[[ Material provided, beginning ]]

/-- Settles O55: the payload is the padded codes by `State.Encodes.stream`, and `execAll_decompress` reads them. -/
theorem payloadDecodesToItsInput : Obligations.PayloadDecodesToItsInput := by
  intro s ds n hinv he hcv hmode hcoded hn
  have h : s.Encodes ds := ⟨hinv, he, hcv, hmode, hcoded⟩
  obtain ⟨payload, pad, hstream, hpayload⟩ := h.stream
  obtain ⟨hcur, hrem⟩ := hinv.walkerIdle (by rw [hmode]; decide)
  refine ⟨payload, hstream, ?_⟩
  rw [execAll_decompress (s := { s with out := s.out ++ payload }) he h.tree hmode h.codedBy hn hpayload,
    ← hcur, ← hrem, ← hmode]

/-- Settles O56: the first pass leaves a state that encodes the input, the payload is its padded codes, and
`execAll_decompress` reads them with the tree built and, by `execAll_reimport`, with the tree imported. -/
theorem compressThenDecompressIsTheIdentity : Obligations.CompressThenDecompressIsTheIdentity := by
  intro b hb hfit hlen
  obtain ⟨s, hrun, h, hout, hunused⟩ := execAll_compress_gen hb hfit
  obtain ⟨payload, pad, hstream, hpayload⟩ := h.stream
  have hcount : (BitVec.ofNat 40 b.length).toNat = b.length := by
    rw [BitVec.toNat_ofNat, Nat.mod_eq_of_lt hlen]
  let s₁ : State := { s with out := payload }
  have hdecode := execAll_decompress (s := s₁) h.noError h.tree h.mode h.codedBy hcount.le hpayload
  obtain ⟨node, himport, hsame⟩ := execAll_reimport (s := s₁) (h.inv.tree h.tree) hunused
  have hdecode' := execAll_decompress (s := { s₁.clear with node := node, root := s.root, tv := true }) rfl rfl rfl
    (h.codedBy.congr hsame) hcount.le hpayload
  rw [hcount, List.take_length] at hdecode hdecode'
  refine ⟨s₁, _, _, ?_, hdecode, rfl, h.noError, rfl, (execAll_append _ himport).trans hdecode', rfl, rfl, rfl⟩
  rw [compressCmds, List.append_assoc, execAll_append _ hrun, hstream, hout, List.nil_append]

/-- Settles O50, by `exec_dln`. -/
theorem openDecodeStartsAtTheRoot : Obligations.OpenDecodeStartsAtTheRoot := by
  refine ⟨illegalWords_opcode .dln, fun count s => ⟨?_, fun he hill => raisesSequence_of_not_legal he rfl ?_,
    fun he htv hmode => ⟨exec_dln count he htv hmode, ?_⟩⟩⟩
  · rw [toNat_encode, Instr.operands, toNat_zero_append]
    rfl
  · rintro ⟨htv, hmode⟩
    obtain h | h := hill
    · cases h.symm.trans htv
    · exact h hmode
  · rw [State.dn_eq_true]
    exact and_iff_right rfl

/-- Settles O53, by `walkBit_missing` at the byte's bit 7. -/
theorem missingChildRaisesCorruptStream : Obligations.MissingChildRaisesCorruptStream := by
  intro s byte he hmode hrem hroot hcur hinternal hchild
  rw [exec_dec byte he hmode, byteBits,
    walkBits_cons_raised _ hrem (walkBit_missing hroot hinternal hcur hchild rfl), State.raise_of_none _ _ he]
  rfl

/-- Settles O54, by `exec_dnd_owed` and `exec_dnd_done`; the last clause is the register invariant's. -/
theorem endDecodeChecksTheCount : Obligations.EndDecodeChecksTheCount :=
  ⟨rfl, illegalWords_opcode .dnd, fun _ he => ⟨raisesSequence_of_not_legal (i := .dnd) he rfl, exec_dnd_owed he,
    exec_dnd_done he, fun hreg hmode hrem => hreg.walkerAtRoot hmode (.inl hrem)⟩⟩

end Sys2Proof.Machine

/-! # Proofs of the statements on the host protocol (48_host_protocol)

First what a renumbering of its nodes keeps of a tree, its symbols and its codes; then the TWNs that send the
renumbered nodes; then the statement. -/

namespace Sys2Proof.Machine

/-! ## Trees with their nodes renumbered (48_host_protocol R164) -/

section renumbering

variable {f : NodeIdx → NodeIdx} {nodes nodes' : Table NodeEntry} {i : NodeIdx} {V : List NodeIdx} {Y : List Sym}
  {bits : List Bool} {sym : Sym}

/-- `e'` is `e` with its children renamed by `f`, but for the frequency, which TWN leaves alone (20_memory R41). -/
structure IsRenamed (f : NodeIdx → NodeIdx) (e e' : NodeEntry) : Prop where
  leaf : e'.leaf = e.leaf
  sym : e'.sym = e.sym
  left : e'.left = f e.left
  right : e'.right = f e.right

[[ Material provided, end ]]
[[ Material provided, beginning ]]

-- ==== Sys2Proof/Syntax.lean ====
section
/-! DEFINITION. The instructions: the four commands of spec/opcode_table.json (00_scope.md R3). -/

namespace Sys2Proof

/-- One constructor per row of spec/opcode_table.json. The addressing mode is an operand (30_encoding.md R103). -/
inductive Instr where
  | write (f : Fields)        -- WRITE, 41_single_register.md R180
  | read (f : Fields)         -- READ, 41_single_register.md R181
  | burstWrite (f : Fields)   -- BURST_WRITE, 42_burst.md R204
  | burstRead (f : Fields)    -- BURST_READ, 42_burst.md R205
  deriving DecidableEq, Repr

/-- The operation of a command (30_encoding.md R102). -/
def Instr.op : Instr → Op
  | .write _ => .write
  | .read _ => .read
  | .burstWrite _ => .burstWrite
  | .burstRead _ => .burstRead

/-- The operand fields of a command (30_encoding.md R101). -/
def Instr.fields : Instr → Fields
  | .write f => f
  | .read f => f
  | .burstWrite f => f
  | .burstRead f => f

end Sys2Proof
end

[[ Material provided, end ]]
[[ Material provided, beginning ]]

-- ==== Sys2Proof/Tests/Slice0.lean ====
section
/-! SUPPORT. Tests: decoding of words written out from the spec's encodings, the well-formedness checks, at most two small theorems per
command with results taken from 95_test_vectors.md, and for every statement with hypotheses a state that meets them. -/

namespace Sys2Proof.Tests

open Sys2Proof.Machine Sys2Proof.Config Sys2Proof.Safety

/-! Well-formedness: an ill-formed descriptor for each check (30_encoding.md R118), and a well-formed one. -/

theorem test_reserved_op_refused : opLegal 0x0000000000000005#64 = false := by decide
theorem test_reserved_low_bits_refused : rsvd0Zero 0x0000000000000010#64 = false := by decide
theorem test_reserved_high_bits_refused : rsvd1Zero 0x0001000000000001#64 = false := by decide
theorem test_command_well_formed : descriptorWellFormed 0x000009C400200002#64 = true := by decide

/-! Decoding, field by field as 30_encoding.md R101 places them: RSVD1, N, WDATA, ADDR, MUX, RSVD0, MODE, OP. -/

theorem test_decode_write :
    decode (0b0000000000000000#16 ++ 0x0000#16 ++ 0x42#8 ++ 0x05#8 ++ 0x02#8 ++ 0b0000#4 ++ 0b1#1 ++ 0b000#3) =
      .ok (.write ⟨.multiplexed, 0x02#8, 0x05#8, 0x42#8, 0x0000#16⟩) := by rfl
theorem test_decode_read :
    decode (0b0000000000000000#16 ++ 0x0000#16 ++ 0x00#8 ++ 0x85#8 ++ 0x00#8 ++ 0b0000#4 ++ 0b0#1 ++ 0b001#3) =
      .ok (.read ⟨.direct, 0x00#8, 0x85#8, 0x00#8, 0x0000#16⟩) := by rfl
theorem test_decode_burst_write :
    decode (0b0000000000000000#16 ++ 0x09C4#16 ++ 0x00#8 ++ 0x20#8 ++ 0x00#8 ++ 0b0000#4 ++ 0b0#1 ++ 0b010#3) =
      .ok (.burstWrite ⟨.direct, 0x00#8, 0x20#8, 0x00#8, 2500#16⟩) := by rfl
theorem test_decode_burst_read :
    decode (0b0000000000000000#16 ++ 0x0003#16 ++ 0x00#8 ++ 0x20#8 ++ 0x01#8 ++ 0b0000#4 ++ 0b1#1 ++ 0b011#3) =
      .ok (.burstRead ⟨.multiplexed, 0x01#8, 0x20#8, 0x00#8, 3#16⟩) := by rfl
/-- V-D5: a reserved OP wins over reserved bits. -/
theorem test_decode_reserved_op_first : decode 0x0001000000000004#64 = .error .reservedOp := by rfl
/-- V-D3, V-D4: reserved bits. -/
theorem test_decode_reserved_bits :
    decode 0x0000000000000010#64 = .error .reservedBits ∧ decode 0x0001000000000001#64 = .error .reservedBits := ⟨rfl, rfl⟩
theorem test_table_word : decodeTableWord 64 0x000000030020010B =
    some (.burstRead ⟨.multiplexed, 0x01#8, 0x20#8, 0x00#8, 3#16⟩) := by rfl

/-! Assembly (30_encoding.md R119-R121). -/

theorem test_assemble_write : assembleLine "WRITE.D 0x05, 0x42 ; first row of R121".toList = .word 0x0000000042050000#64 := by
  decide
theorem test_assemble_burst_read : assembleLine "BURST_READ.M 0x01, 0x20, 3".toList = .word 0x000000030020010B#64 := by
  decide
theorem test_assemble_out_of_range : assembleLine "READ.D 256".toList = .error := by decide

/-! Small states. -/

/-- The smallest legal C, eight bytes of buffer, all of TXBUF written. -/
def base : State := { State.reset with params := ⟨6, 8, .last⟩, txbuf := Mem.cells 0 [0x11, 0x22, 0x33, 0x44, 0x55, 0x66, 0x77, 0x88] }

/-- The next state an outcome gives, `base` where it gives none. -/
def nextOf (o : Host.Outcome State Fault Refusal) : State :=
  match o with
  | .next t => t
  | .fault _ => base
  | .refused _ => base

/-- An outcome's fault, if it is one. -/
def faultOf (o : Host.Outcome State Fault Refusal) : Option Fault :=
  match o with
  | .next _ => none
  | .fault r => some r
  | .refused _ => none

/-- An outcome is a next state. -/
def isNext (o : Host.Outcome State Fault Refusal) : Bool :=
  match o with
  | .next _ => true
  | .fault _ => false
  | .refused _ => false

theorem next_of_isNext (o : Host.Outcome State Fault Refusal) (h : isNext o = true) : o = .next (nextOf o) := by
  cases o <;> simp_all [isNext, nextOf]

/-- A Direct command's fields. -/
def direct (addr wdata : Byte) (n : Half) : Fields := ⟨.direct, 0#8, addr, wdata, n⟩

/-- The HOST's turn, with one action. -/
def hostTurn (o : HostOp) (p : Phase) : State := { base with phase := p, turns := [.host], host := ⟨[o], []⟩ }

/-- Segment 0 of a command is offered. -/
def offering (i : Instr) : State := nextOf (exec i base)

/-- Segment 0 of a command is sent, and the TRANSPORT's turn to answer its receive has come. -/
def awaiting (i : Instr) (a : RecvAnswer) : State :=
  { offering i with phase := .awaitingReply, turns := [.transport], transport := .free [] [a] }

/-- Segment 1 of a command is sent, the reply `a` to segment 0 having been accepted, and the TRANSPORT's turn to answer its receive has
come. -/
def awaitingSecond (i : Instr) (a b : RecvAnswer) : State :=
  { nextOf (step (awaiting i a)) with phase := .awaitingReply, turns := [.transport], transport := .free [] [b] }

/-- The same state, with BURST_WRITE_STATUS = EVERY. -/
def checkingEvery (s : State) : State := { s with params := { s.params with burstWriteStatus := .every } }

[[ Material provided, end ]]

**Task brief**.
Here the job is to set down exactly the lines of the material above that fall between the one with "namespace Sys2Proof.Machine" and the one with "right : e'.right = f e.right", inclusive, and nothing beyond them.

**Solution to this task**.
namespace Sys2Proof.Machine

/-! ## Trees with their nodes renumbered (48_host_protocol R164) -/

section renumbering

variable {f : NodeIdx → NodeIdx} {nodes nodes' : Table NodeEntry} {i : NodeIdx} {V : List NodeIdx} {Y : List Sym}
  {bits : List Bool} {sym : Sym}

/-- `e'` is `e` with its children renamed by `f`, but for the frequency, which TWN leaves alone (20_memory R41). -/
structure IsRenamed (f : NodeIdx → NodeIdx) (e e' : NodeEntry) : Prop where
  leaf : e'.leaf = e.leaf
  sym : e'.sym = e.sym
  left : e'.left = f e.left
  right : e'.right = f e.right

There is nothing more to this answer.